The lines to extract run from the first line of the entries through the line that contains "Sys2Proof.Machine.execIotinvalVma av pscid pscv gv gscid addr s"; reproduce exactly those lines and no others.
DATA RECORDS START
-- ==== Sys2Proof/Machine/Dispatch.lean ====
section
/-! DEFINITION. The dispatch of a decoded command to its meaning (43_commands.md R367). -/

namespace Sys2Proof.Machine

def exec (i : Instr) (s : State) : Host.Outcome State Fault Refusal :=
  match i with
  | .iotinvalVma av pscid pscv gv gscid addr => Sys2Proof.Machine.execIotinvalVma av pscid pscv gv gscid addr s
  | .iotinvalGvma av pscid pscv gv gscid addr => Sys2Proof.Machine.execIotinvalGvma av pscid pscv gv gscid addr s
  | .iofenceC av wsi pr pw data addr => Sys2Proof.Machine.execIofenceC av wsi pr pw data addr s
  | .iodirInvalDdt pid dv did => Sys2Proof.Machine.execIodirInvalDdt pid dv did s
  | .iodirInvalPdt pid dv did => Sys2Proof.Machine.execIodirInvalPdt pid dv did s
  | .atsInval pid pv dsv rid dseg payload => Sys2Proof.Machine.execAtsInval pid pv dsv rid dseg payload s
  | .atsPrgr pid pv dsv rid dseg payload => Sys2Proof.Machine.execAtsPrgr pid pv dsv rid dseg payload s

end Sys2Proof.Machine
end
DATA RECORDS END
* [EXERCISE SOLUTION]:
-- ==== Sys2Proof/Machine/Dispatch.lean ====
section
/-! DEFINITION. The dispatch of a decoded command to its meaning (43_commands.md R367). -/

namespace Sys2Proof.Machine

def exec (i : Instr) (s : State) : Host.Outcome State Fault Refusal :=
  match i with
  | .iotinvalVma av pscid pscv gv gscid addr => Sys2Proof.Machine.execIotinvalVma av pscid pscv gv gscid addr s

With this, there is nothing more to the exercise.